Task
Look through the records below for the line with "match s7.keySlot h.tkey with" and the line with "def execHandCtxRx (h", then return those lines and all lines between, exactly.

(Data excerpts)
◆ ◆ ◆ ◆

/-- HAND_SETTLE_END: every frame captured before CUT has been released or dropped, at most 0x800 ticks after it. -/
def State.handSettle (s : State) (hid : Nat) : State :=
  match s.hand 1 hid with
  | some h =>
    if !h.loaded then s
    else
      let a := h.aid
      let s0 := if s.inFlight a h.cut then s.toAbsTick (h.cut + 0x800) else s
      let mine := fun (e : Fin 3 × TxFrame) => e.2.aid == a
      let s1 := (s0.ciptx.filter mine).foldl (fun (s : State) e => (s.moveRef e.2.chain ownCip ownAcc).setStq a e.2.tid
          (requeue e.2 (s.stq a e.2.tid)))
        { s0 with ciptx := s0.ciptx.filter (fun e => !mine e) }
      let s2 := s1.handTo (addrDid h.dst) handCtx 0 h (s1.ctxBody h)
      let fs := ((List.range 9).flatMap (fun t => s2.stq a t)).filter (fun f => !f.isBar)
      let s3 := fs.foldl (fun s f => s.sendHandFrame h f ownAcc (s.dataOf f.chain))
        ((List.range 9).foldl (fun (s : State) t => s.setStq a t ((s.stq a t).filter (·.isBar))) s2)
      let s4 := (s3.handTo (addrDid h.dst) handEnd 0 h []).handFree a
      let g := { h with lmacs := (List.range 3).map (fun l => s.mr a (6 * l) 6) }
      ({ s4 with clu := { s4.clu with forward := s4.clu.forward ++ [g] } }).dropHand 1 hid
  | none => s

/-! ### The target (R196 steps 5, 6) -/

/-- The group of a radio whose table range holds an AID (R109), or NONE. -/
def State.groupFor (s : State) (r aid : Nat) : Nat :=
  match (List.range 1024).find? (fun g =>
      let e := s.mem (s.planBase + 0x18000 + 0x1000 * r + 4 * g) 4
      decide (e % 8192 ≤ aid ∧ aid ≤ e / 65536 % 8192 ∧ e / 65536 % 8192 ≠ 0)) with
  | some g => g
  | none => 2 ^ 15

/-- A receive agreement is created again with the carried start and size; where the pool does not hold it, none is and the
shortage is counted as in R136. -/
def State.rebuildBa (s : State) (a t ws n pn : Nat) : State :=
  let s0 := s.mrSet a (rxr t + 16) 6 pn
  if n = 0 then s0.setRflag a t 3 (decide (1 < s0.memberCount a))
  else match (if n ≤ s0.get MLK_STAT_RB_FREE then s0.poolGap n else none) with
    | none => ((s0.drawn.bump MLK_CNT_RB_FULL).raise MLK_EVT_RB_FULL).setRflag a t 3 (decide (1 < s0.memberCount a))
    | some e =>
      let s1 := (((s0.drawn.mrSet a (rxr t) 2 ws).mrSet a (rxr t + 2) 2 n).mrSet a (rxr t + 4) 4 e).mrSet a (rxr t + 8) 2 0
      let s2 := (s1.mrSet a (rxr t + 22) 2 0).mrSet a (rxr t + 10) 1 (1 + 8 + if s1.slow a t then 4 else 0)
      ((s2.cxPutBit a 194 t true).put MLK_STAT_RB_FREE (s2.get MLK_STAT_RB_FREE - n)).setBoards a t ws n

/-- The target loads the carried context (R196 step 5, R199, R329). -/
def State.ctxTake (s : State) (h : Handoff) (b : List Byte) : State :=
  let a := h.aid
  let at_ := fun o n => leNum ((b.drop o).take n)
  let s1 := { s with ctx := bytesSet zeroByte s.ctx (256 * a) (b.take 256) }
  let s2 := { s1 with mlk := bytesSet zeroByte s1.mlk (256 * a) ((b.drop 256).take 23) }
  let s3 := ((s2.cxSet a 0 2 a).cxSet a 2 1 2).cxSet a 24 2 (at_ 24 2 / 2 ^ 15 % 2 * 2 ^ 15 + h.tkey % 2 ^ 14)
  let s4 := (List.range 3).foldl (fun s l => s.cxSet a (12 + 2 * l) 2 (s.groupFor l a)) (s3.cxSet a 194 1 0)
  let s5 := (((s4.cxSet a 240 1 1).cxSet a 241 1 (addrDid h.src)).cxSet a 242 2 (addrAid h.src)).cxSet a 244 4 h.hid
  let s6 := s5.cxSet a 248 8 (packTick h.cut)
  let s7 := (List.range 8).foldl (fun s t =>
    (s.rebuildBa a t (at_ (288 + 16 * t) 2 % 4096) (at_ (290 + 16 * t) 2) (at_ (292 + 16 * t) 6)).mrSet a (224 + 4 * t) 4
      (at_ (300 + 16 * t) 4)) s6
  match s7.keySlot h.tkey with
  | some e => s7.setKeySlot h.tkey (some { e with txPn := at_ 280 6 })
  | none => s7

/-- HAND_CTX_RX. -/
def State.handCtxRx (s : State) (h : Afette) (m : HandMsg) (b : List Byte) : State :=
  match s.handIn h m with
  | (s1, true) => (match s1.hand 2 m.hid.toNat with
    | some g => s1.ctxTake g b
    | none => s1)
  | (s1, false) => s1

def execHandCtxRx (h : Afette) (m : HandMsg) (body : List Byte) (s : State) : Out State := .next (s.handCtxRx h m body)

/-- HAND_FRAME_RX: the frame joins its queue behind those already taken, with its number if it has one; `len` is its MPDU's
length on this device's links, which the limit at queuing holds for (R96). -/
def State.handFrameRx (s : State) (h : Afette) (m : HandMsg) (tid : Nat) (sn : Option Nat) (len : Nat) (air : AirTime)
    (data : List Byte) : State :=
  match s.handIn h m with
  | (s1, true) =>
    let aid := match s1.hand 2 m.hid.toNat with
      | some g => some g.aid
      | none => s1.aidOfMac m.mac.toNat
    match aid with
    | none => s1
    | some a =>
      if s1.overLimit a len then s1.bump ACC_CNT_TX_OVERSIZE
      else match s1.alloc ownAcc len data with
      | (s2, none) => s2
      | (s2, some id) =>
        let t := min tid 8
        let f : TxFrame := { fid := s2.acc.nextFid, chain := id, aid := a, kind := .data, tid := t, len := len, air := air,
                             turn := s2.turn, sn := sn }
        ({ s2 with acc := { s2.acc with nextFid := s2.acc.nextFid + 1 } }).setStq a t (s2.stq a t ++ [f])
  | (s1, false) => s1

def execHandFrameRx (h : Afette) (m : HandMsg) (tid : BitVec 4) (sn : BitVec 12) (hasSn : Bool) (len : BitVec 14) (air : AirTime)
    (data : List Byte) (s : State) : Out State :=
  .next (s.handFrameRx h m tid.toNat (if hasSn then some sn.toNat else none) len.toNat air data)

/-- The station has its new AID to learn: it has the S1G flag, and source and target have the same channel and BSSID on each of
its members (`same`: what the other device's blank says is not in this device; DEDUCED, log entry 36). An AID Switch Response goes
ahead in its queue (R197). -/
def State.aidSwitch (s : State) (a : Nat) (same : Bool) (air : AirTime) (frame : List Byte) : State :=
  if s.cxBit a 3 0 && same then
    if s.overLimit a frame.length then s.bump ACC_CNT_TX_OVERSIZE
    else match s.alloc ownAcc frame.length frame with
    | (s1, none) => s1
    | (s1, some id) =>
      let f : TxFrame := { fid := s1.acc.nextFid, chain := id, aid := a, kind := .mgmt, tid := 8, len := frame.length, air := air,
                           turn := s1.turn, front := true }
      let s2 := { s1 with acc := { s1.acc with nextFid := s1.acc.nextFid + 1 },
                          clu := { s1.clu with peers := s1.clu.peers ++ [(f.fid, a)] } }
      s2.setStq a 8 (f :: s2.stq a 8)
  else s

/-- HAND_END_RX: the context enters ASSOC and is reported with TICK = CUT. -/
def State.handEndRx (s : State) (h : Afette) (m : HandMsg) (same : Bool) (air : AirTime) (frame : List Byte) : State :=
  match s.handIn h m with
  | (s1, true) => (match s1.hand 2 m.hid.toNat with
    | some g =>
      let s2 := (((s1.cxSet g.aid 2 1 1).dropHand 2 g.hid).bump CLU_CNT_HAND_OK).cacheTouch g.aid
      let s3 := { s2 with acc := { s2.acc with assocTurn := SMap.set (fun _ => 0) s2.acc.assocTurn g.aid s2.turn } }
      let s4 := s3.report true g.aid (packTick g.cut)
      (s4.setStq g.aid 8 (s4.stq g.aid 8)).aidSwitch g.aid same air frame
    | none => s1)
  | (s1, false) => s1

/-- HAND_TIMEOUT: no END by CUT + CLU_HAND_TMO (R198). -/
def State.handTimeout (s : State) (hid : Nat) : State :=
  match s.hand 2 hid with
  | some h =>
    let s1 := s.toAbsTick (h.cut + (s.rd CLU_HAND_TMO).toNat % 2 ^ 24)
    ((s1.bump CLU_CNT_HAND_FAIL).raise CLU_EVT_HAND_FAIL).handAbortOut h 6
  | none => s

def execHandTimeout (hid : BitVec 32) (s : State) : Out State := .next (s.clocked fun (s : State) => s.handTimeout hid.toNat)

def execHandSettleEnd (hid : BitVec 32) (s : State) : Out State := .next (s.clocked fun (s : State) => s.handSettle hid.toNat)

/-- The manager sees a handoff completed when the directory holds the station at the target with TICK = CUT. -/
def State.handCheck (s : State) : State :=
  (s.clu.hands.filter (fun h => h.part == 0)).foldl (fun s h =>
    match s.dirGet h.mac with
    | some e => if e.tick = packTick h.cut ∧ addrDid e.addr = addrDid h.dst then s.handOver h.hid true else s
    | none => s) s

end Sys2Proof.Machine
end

◆ ◆ ◆ ◆

Reply
  match s7.keySlot h.tkey with
  | some e => s7.setKeySlot h.tkey (some { e with txPn := at_ 280 6 })
  | none => s7

/-- HAND_CTX_RX. -/
def State.handCtxRx (s : State) (h : Afette) (m : HandMsg) (b : List Byte) : State :=
  match s.handIn h m with
  | (s1, true) => (match s1.hand 2 m.hid.toNat with
    | some g => s1.ctxTake g b
    | none => s1)
  | (s1, false) => s1

def execHandCtxRx (h : Afette) (m : HandMsg) (body : List Byte) (s : State) : Out State := .next (s.handCtxRx h m body)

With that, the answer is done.